India's success leaves just three countries where polio is still endemic. When India was polio ravaged, it was one of the four countries along with Pakistan, Afghanistan and Nigeria to be known by the acronym PAIN.
India's success in fighting polio, which has cost almost $2 billion and several nationwide immunisation programs, has been credited to decades of work by the Indian government, Rotary International, along with the US government-funded Centers for Disease Control and Prevention (CDC), the World Health Organization (WHO) and UNICEF. According to the Washington Post, the US has spent more than $2 billion around the world since the WHO launched the global eradication campaign in 1988.

"Federal funding for global health programs now faces sharp cuts from Tea Party lawmakers and others worried about the deficit," warned The Hill.

"House Republicans last year voted to cut funding for global health by more than $1 billion from 2010 levels. A House and Senate conference committee last month ended up agreeing to slash President Obama's request for $9.1 billion by 9.2 percent, or $840 million."

Lawmakers have had to resort to sharp cuts in global health programs as America is running a $15 trillion debt and its own entitlement programs are on the brink of insolvency.
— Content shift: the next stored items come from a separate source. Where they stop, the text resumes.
/-- The script of a STOP during a step, up to the STOP: the step is issued and waits, and the STOP is latched. -/
theorem run_stopDuringStep {r : List Event} (hscript : s.script = .core :: .host .stop :: r) (hissued : StepIssued s)
    (he : fetchEntry s = some e) (h : step s = .next t) (ht : t.seq = .waitIn ∨ t.seq = .waitOut) :
    exec e.toInstr { s with script := .host .stop :: r } = .next t ∧ t.tr = .none ∧
      ∀ k, Host.Core.run Sys2Proof.core (k + 2) s =
        Host.Core.run Sys2Proof.core k { t with script := r, stopReq := true } := by
  have hexec : exec e.toInstr { s with script := .host .stop :: r } = .next t := by
    rw [← h, step_coreEvent hscript]
    exact (coreTurn_issues (s := { s with script := .host .stop :: r }) { hissued with } he).symm
  obtain ⟨-, htr, -, -, -, htscript⟩ := execWith_waits ((exec_toInstr e _).symm.trans hexec) ht hissued.seq
  have hactive : t.seq ≠ .idle := by rcases ht with ht | ht <;> simp [ht]
  exact ⟨hexec, htr.trans hissued.tr, fun k => by rw [run_succ h, run_succ (step_stop htscript hactive)]⟩

/-- Once the step has ended with a STOP pending, the loop pauses with `TR = 0`, unless a termination holds, and reports
`HaltInstruction` where the step halted; the STOP is cleared either way (40_engine.md R85). -/
theorem run_stopsAtBoundary
    (hrun : ∀ k, Host.Core.run Sys2Proof.core (k + 4) s = Host.Core.run Sys2Proof.core k { u with stopReq := true })
    (hscript : u.script = []) (hseq : u.seq = .loop) (htr : u.tr = .none) :
    Host.Core.run Sys2Proof.core 4 s = .next { u with stopReq := true } ∧
    (u.halted = false → 0 ≤ u.pc → u.pc < u.irf.length → u.instructionCount < 1000000 →
      Host.Core.run Sys2Proof.core 5 s = .next (loopExit .none u)) ∧
    (u.halted = true → Host.Core.run Sys2Proof.core 5 s = .next (loopExit .haltInstruction u)) := by
  have hlast : ∀ {v}, loopTest hw { u with stopReq := true } = some v → Host.Core.run Sys2Proof.core 5 s = .next v :=
    fun h => (hrun 1).trans (run_succ (step_exits (s := { u with stopReq := true }) hscript hseq h) 0)
  exact ⟨hrun 0, fun hh hlow hhigh hcount => hlast (loopTest_paused htr hh ⟨hlow, hhigh⟩ hcount rfl),
    fun hh => hlast (loopTest_halted htr hh)⟩

end Boundary

/-- Settles O33: the waiting step goes on as without the STOP, and the run loop's next test sees the STOP. -/
theorem stopTakesEffectAtTheBoundary : Obligations.StopTakesEffectAtTheBoundary := by
  intro e s t u hissued he h
  rintro (⟨x, hscript, ha, hi, hready, ht, hu⟩ | ⟨hscript, hb, -, ht, hu⟩)
  · obtain ⟨hexec, htr, hrun⟩ := run_stopDuringStep hscript hissued he h (Or.inl ht)
    obtain ⟨w, hstep, hend, hfrom⟩ :=
      exec_resumesInput (s := { s with script := [.host .stop, .inputAnswer x] }) he ha hexec ht x []
    obtain rfl : w = u := Host.Outcome.next.inj (hend.symm.trans hu)
    obtain ⟨-, -, rfl⟩ := execWith_waitIn ((exec_toInstr e _).symm.trans hexec) ht ha
    have hgoes := step_withStop hstep (Or.inl rfl) rfl true
    have frame := fromInput_frame hfrom
    refine run_stopsAtBoundary (fun k => ?_) frame.script (hfrom.seq_loop (by simp) hready (Or.inl ha))
      (frame.tr.trans htr)
    rw [hrun, run_succ (step_answer rfl), ← run_succ hgoes]
    simp [hi]
  · obtain ⟨hexec, htr, hrun⟩ := run_stopDuringStep hscript hissued he h (Or.inr ht)
    obtain ⟨w, hstep, hend, hfrom⟩ :=
      exec_resumesOutput (s := { s with script := [.host .stop, .sinkReady true] }) he hb hexec ht
    obtain rfl : w = u := Host.Outcome.next.inj (hend.symm.trans hu)
    have hgoes := step_withStop hstep (Or.inr ht) rfl true
    have frame := fromOutput_frame (p := hw) hfrom
    refine run_stopsAtBoundary (fun k => ?_) frame.script (hfrom.seq_loop rfl (Or.inl hb)) (frame.tr.trans htr)
    rw [hrun, run_succ (step_sink rfl), ← run_succ hgoes]

end Sys2Proof.Machine
end

section
/-! PROOFS. The family of 41_instruction_classes.md: where each function class completes, its effect and its frame
(R89 to R95), and the worked example of each class (R88 to R95). -/

namespace Sys2Proof.Machine

open Sys2Proof.Config

/-! ### A phase whose collaborator is there -/

section Phases

variable {s t : State}

/-- The state after an input phase that took the answer `x` and left `rest` (40_engine.md R75). -/
def answerStored (a : Nat) (x : InAnswer) (rest : List InAnswer) (s : State) : State :=
  memWrite a (answerInt x) { s with input := rest, seq := .loop }

/-- The state after an output phase that the sink acknowledged (40_engine.md R76). -/
def byteEmitted (b : Nat) (s : State) : State :=
  { s with output := s.output ++ [lowByte (memRead s b)], seq := .loop }

theorem inputPhase_stores (a : Nat) {x : InAnswer} {rest : List InAnswer} (hi : s.input = x :: rest) :
    inputPhase hw a s = .go (answerStored a x rest s) := by
  rw [inputPhase_answered hw a hi, inputValue_hw, answerStored]

theorem outputPhase_emits (b : Nat) (hr : s.sinkReady = true) : outputPhase b s = .go (byteEmitted b s) := by
  rw [outputPhase_ready b hr, trunc8_eq_lowByte, byteEmitted]

/-- The cell an input phase wrote holds the answer, and every other cell what it held (20_memory.md R37). -/
theorem memRead_answerStored (hwf : Memory.wf s.mem) (a : Nat) (x : InAnswer) (rest : List InAnswer) (y : Nat) :
    memRead (answerStored a x rest s) y = if y = a then answerInt x else memRead s y := by
  split
  · next hya => exact hya ▸ memRead_memWrite_same hwf y _
  · next hya => exact memRead_memWrite_other hwf hya _

/-- An output phase after an input phase outputs the answer's byte where both name one cell. -/
theorem output_byteEmitted_answerStored (hwf : Memory.wf s.mem) (a b : Nat) (x : InAnswer) (rest : List InAnswer) :
    (byteEmitted b (answerStored a x rest s)).output =
      s.output ++ [lowByte (if b = a then answerInt x else memRead s b)] := by
  rw [byteEmitted, memRead_answerStored hwf]
  rfl

/-- A step that ends with the store and the footprint of one write has written that cell alone. -/
theorem sameStoreBut_of_write (hwf : Memory.wf s.mem) {a : Nat} {v : Int} (hmem : t.mem = s.mem.write a v)
    (hfoot : t.footprint = s.footprint.insert a) : SameStoreBut a s t := by
  obtain ⟨hcells, hwritten⟩ := sameStoreBut_memWrite hwf a v
  exact ⟨fun y hy => (memRead_congr (s := memWrite a v s) hmem y).trans (hcells y hy), fun y => hfoot ▸ hwritten y⟩

end Phases

/-! ### The steps of the classes with an input or an output phase -/

section Classes

variable {e : Entry} {s : State}

/-- The rest of a step from its output phase on is that phase and the end of the class's step. -/
theorem resumeOutput_outputThenEnd (hb : e.b.hasFunction = true) :
    resumeOutput e.toInstr s = some ((outputPhase e.b.value s).andThen (endPhase e)) := by
  obtain ⟨⟨a, fa⟩, ⟨b, fb⟩, ⟨c, fc⟩⟩ := e
  obtain rfl : fb = true := hb
  cases fa <;> cases fc <;> rfl

/-- Without an output phase, the rest of a step from its input phase on is that phase and the end of the class's
step. -/
theorem resumeInput_inputThenEnd (ha : e.a.hasFunction = true) (hb : e.b.hasFunction = false) :
    resumeInput hw e.toInstr s = some ((inputPhase hw e.a.value s).andThen (endPhase e)) := by
  obtain ⟨⟨a, fa⟩, ⟨b, fb⟩, ⟨c, fc⟩⟩ := e
  obtain rfl : fa = true := ha
  obtain rfl : fb = false := hb
  cases fc <;> rfl

/-- OUT and OUT_HALT, with the operand in range and the sink ready. -/
theorem exec_outputs (ha : e.a.hasFunction = false) (hb : e.b.hasFunction = true) (hB : e.b.value ≤ hw.addrMax)
    (hr : s.sinkReady = true) :
    exec e.toInstr s = (endPhase e (byteEmitted e.b.value (countFetch s))).outcome := by
  have hp : PhasesInRange hw e := ⟨fun h => absurd h (by simp [ha]), fun _ => hB⟩
  obtain ⟨f, hf, hx⟩ := execWith_of_output (s := s) ha hb hp
  obtain rfl := Option.some.inj (hf.symm.trans (resumeOutput_outputThenEnd hb))
  rw [exec_toInstr, hx, outputPhase_emits (s := countFetch s) _ hr, Flow.go_andThen]

variable {x : InAnswer} {rest : List InAnswer} (ha : e.a.hasFunction = true) (hA : e.a.value ≤ hw.addrMax)
  (hroom : RoomFor e.a.value s) (hi : s.input = x :: rest)
include ha hA hroom hi

/-- IN and IN_HALT, with the operand in range, a store entry and an answer. -/
theorem exec_inputs (hb : e.b.hasFunction = false) :
    exec e.toInstr s = (endPhase e (answerStored e.a.value x rest (countFetch s))).outcome := by
  have hp : PhasesInRange hw e := ⟨fun _ => hA, fun h => absurd h (by simp [hb])⟩
  obtain ⟨f, hf, hx⟩ := execWith_of_input ha hp (hasRoom_of_roomFor hroom)
  obtain rfl := Option.some.inj (hf.symm.trans (resumeInput_inputThenEnd ha hb))
  rw [exec_toInstr, hx, inputPhase_stores (s := countFetch s) _ hi, Flow.go_andThen]

/-- IN_OUT and IN_OUT_HALT, with both operands in range, a store entry, an answer and the sink ready: the output phase
sees the store that the input phase left. -/
theorem exec_inputs_outputs (hb : e.b.hasFunction = true) (hB : e.b.value ≤ hw.addrMax) (hr : s.sinkReady = true) :
    exec e.toInstr s =
      (endPhase e (byteEmitted e.b.value (answerStored e.a.value x rest (countFetch s)))).outcome := by
  obtain ⟨f, hf, hx⟩ := execWith_of_input ha ⟨fun _ => hA, fun _ => hB⟩ (hasRoom_of_roomFor hroom)
  have hrest := (resumeInput_of_both (p := hw) (s := countFetch s) ha hb hi).trans (resumeOutput_outputThenEnd hb)
  obtain rfl := Option.some.inj (hf.symm.trans hrest)
  rw [exec_toInstr, hx, inputValue_hw, ← answerStored,
    outputPhase_emits (s := answerStored e.a.value x rest (countFetch s)) _ hr, Flow.go_andThen]

end Classes

/-! ### The function classes -/

/-- Settles O7: the halt phase is the whole step, and the next test sees its mark. -/
theorem haltStopsInPlace : Obligations.HaltStopsInPlace := by
  intro a b c s
  exact ⟨_, rfl, rfl, rfl, ⟨fun _ => rfl, rfl⟩, rfl, rfl, rfl, rfl, rfl, by constructor <;> rfl,
    fun hseq htr hscript => ⟨_, step_exits hscript hseq (loopTest_halted htr rfl), rfl, rfl⟩⟩

/-- Settles O8: the output phase, then the next index. -/
theorem outWritesTheLowByte : Obligations.OutWritesTheLowByte := by
  intro a b c s hb hr
  exact ⟨_, exec_outputs (e := (Instr.out a b c).toEntry) rfl rfl hb hr, rfl, rfl, rfl, ⟨fun _ => rfl, rfl⟩,
    rfl, rfl, rfl, by constructor <;> rfl⟩

/-- Settles O9: the output phase, then the halt phase. -/
theorem outHaltWritesThenHalts : Obligations.OutHaltWritesThenHalts := by
  intro a b c s hb hr
  exact ⟨_, exec_outputs (e := (Instr.outHalt a b c).toEntry) rfl rfl hb hr, rfl, rfl, rfl, ⟨fun _ => rfl, rfl⟩,
    rfl, rfl, rfl, by constructor <;> rfl⟩

/-- Settles O10: the input phase, then the next index. -/
theorem inStoresTheAnswer : Obligations.InStoresTheAnswer := by
  intro a b c s x rest hwf ha hroom hi
  exact ⟨_, exec_inputs (e := (Instr.inp a b c).toEntry) rfl ha hroom hi rfl, Memory.read_write_same hwf a _,
    sameStoreBut_of_write hwf rfl rfl, rfl, rfl, rfl, rfl, rfl, rfl, by constructor <;> rfl⟩

/-- Settles O11: the input phase, then the halt phase. -/
theorem inHaltStoresThenHalts : Obligations.InHaltStoresThenHalts := by
  intro a b c s x rest hwf ha hroom hi
  exact ⟨_, exec_inputs (e := (Instr.inpHalt a b c).toEntry) rfl ha hroom hi rfl, Memory.read_write_same hwf a _,
    sameStoreBut_of_write hwf rfl rfl, rfl, rfl, rfl, rfl, rfl, rfl, by constructor <;> rfl⟩
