-- ==== Sys2Proof/Machine/Decoder.lean ====
section
/-! DEFINITION. The command-frame parser and validator (42_decode.md R86 to R91). -/

namespace Sys2Proof.Machine

/-- The checks of R86 on a frame whose structure holds, `n` being its LEN: the CRC, the type code, LEN = 0, minimality. -/
def decodeContents (f : List Byte) (n : Nat) : Response :=
  let computed := crcOf (slice f 2 (6 + n))
  let received := wordOfBytes (byteAt f (6 + n)) (byteAt f (7 + n))
  if received ≠ computed then raise .protocolError .badCrc (.crcs received computed)
  else if !typeDefined (byteAt f 2) then raise .protocolError .badTypeFrame (.typeCode (byteAt f 2))
  else if n = 0 then raise .protocolError .zeroLength .empty
  else if 1 < n ∧ byteAt f 6 = 0x00 then raise .protocolError .nonCanonical .empty
  else respondOk (.command (byteAt f 2) (fromBe (slice f 4 6)) (fromBe (slice f 6 (6 + n))))

/-- DECODE as a function of the byte sequence (R86): the structure is checked first (R87). -/
def decodeResponse (f : List Byte) : Response :=
  if f.length < frameOverhead then raise .protocolError .shortFrame (.number f.length)
  else if byteAt f 0 ≠ header0 ∨ byteAt f 1 ≠ header1 then
    raise .protocolError .badHeader (.header (byteAt f 0) (byteAt f 1))
  else
    let n := (byteAt f 3).toNat
    if f.length ≠ frameOverhead + n then raise .protocolError .lengthMismatch (.lengths (frameOverhead + n) f.length)
    else decodeContents f n

/-- DECODE (R86). -/
def execDecode (frame : List Byte) (s : State) : Host.Outcome State Fault Refusal :=
  finish (decodeResponse frame) s

end Sys2Proof.Machine
end

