/-- What commands with their one read each leave, in this order: the frames on the wire, the last transport result read, and two
responses a command, the frame and the check of its read. -/
def Sys2Proof.Machine.roundTrips (check : TransportResult → Response) (trips : List (List Byte × TransportResult)) (s : State)
    (rest : List HostLine) (incoming : List TransportResult) : State :=
  { s with
    program := rest
    responses := s.responses ++ trips.flatMap (fun trip => [⟨.ok, .none, .frame trip.1⟩, check trip.2])
    host := { incoming := incoming, rx := (trips.getLast?.map Prod.snd).or s.host.rx, wire := s.host.wire ++ trips.map Prod.fst,
              awaiting := none } }

/-- Derived (R81 to R84): TRIGGER_SCAN, DISABLE_ALL_FORMATS, ENABLE_FORMAT and SAVE_CONFIG run as their four lines from any state
in which no command is in flight, and end with the frame listed on the wire and the read's check as the last response. -/
def Obligations.PseudoOperationsAreOneRoundTrip : Prop :=
  ∀ (s : State) (rest : List HostLine) (rx : TransportResult) (incoming : List TransportResult),
    s.host.awaiting = none → s.host.incoming = rx :: incoming →
    (s.program = triggerScanLines ++ rest → core.run 4 s = .next
      (roundTrips scanResponse [([0x7E, 0x00, 0x08, 0x01, 0x00, 0x02, 0x01, 0x02, 0xDA], rx)] s rest incoming)) ∧
    (s.program = disableAllFormatsLines ++ rest → core.run 4 s = .next
      (roundTrips (ackResponse s.ackPolicy) [([0x7E, 0x00, 0x08, 0x01, 0x00, 0x2C, 0x00, 0x37, 0x12], rx)] s rest incoming)) ∧
    (s.program = enableFormatLines .qr true ++ rest → core.run 4 s = .next
      (roundTrips (ackResponse s.ackPolicy) [([0x7E, 0x00, 0x08, 0x01, 0x00, 0x3F, 0x01, 0x71, 0x13], rx)] s rest incoming)) ∧
    (∀ fmt en, s.program = enableFormatLines fmt en ++ rest → ∃ f,
      Answers (.encode 0x08 (formatAddress fmt) (if en then 1 else 0)) s ⟨.ok, .none, .frame f⟩ ∧
      core.run 4 s = .next (roundTrips (ackResponse s.ackPolicy) [(f, rx)] s rest incoming)) ∧
    (s.program = saveConfigLines ++ rest → core.run 4 s = .next
      (roundTrips (ackResponse s.ackPolicy) [([0x7E, 0x00, 0x09, 0x01, 0x00, 0x00, 0x00, 0xDE, 0xC8], rx)] s rest incoming))

/-- The four frames of CONFIGURE, in R85's order. -/
def Sys2Proof.Machine.configureFrames : List (List Byte) :=
  [[0x7E, 0x00, 0x08, 0x01, 0x00, 0x00, 0xD5, 0xEF, 0x41], [0x7E, 0x00, 0x08, 0x01, 0x00, 0x60, 0x11, 0x7D, 0xA3],
   [0x7E, 0x00, 0x08, 0x01, 0x00, 0x81, 0x02, 0x7C, 0x72], [0x7E, 0x00, 0x08, 0x02, 0x00, 0x82, 0x15, 0x0D, 0x31, 0xD0]]

/-- Derived (R85, D30): CONFIGURE. Under STRICT_CONFIGURE = false all four commands are written, in order, whatever the
acknowledgements. Under true it stops at the first acknowledgement that fails, the first, second, third or fourth: the frames
up to that one are on the wire, its check is the last response, the later results are unread, and the host's next line is the
one after CONFIGURE; when none fails all four are written. Nothing else changes, `ACC` included. -/
def Obligations.ConfigureStopsOnlyWhenStrict : Prop :=
  ∀ (s : State) (rest : List HostLine) (results incoming : List TransportResult),
    let ok := fun r => (ackResponse s.ackPolicy r).status = .ok
    let after := fun rs => roundTrips (ackResponse s.ackPolicy) (configureFrames.zip rs) s rest incoming
    s.host.awaiting = none →
    (s.program = configureLines .bestEffort ++ rest → s.host.incoming = results ++ incoming → results.length = 4 →
      core.run 16 s = .next (after results)) ∧
    (s.program = configureLines .strict ++ rest → s.host.incoming = results ++ incoming → results.length = 4 →
      (∀ r ∈ results, ok r) → core.run 20 s = .next (after results)) ∧
    (∀ failing, s.program = configureLines .strict ++ rest → s.host.incoming = results ++ failing :: incoming →
      results.length < 4 → (∀ r ∈ results, ok r) → ¬ ok failing →
      core.run (5 * (results.length + 1)) s = .next (after (results ++ [failing])))
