-- ==== Sys2Proof/Laws/PerInstr.lean ====
section
/-! SUPPORT. For every instruction, that its encoding matches its row of spec/opcode_table.json: the match and mask of the op
field for a request, of the first three bytes, most significant first, for a frame. -/

namespace Sys2Proof.Laws.MatchesTableRow

/-- `match` and `mask` of the row an instruction stands in, and the width of what they apply to. -/
def row : Instr → Nat × Nat
  | .crcClear => (0x0, 0xF)
  | .crcUpdate _ => (0x1, 0xF)
  | .crcRead => (0x2, 0xF)
  | .crc16 _ => (0x3, 0xF)
  | .encode _ _ _ => (0x4, 0xF)
  | .decode _ => (0x5, 0xF)
  | .ackCheck _ => (0x6, 0xF)
  | .scanExtract _ => (0x7, 0xF)
  | .reserved _ => (0x8, 0x8)
  | .readFrame _ _ _ _ => (0x7E0007, 0xFFFFFF)
  | .writeFrame _ _ _ _ => (0x7E0008, 0xFFFFFF)
  | .configFrame _ _ _ _ => (0x7E0009, 0xFFFFFF)

/-- The bits a row's match and mask apply to. -/
def rowBits : Issue → Nat
  | .request r => r.op.toNat
  | .frame f => Machine.fromBe (f.take 3)

/-- The encoding of the instruction has its row's bits. -/
def Statement (i : Instr) : Prop :=
  rowBits (encode i) &&& (row i).2 = (row i).1

/-- From the bits of the encoding, as a number, to the statement. -/
theorem of_bits {i : Instr} (n m k : Nat) (h : rowBits (Sys2Proof.encode i) = n) (hr : row i = (m, k))
    (hn : n &&& k = m) : Statement i := by
  rw [Statement, h, hr, hn]

/-- The first three bytes of a frame, most significant first. -/
theorem rowBits_frame (type len : Byte) (addr : Word) (payload : List Byte) (crc : Word) :
    rowBits (.frame (frameBytes type len addr payload crc)) = 0x7E0000 + type.toNat := by
  simp [rowBits, frameBytes, Machine.fromBe, Machine.header0, Machine.header1]

theorem crcClear : Statement .crcClear := of_bits 0x0 0x0 0xF rfl rfl rfl
theorem crcUpdate (b : Byte) : Statement (.crcUpdate b) := of_bits 0x1 0x1 0xF rfl rfl rfl
theorem crcRead : Statement .crcRead := of_bits 0x2 0x2 0xF rfl rfl rfl
theorem crc16 (data : List Byte) : Statement (.crc16 data) := of_bits 0x3 0x3 0xF rfl rfl rfl
theorem encode (type : Byte) (address value : Nat) : Statement (.encode type address value) := of_bits 0x4 0x4 0xF rfl rfl rfl
theorem decode (frame : List Byte) : Statement (.decode frame) := of_bits 0x5 0x5 0xF rfl rfl rfl
theorem ackCheck (rx : TransportResult) : Statement (.ackCheck rx) := of_bits 0x6 0x6 0xF rfl rfl rfl
theorem scanExtract (rx : TransportResult) : Statement (.scanExtract rx) := of_bits 0x7 0x7 0xF rfl rfl rfl
theorem reserved (low : BitVec 3) : Statement (.reserved low) := by
  have h : ∀ low : BitVec 3, (1#1 ++ low).toNat &&& 0x8 = 0x8 := by decide
  exact of_bits _ 0x8 0x8 rfl rfl (h low)
theorem readFrame (len : Byte) (addr : Word) (payload : List Byte) (crc : Word) :
    Statement (.readFrame len addr payload crc) := of_bits 0x7E0007 0x7E0007 0xFFFFFF (rowBits_frame ..) rfl rfl
theorem writeFrame (len : Byte) (addr : Word) (payload : List Byte) (crc : Word) :
    Statement (.writeFrame len addr payload crc) := of_bits 0x7E0008 0x7E0008 0xFFFFFF (rowBits_frame ..) rfl rfl
theorem configFrame (len : Byte) (addr : Word) (payload : List Byte) (crc : Word) :
    Statement (.configFrame len addr payload crc) := of_bits 0x7E0009 0x7E0009 0xFFFFFF (rowBits_frame ..) rfl rfl

end Sys2Proof.Laws.MatchesTableRow
end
Officials with the CDC say US funding and experience were key to beating back polio in India.

"Since 1999, CDC has provided more than $113 million to India for technical, programmatic and laboratory support and purchase of oral polio vaccine," Kevin De Cock, the CDC's director for global health, told The Hill.

In India, De Cock said, the CDC "worked side-by-side with the government of India in designing and maintaining WHO's highly effective national polio surveillance system" while "CDC disease detectives and laboratory experts [were] on the ground working with global and local partners to investigate outbreaks and rapidly stop their spread."

Back at CDC headquarters in Atlanta, De Cock said, health experts "collect and analyze the latest information on eradication progress and share with those on the ground so strategies are adjusted based on the science."

The US government has shown huge commitment to eradicating polio in India, but if state funding dries up India will have to rely more heavily on Bill Gates who has made eliminating polio a centerpiece of his efforts to use his Microsoft fortune to change the world.

"We must build on this historic moment and ensure that India's polio program continues to move full-steam ahead," Gates said in a statement released by the Bill & Melinda Gates Foundation.

Gates said India had demonstrated that polio can be halted "when countries combine the right elements political will, quality immunisation campaigns, and an entire nation's determination."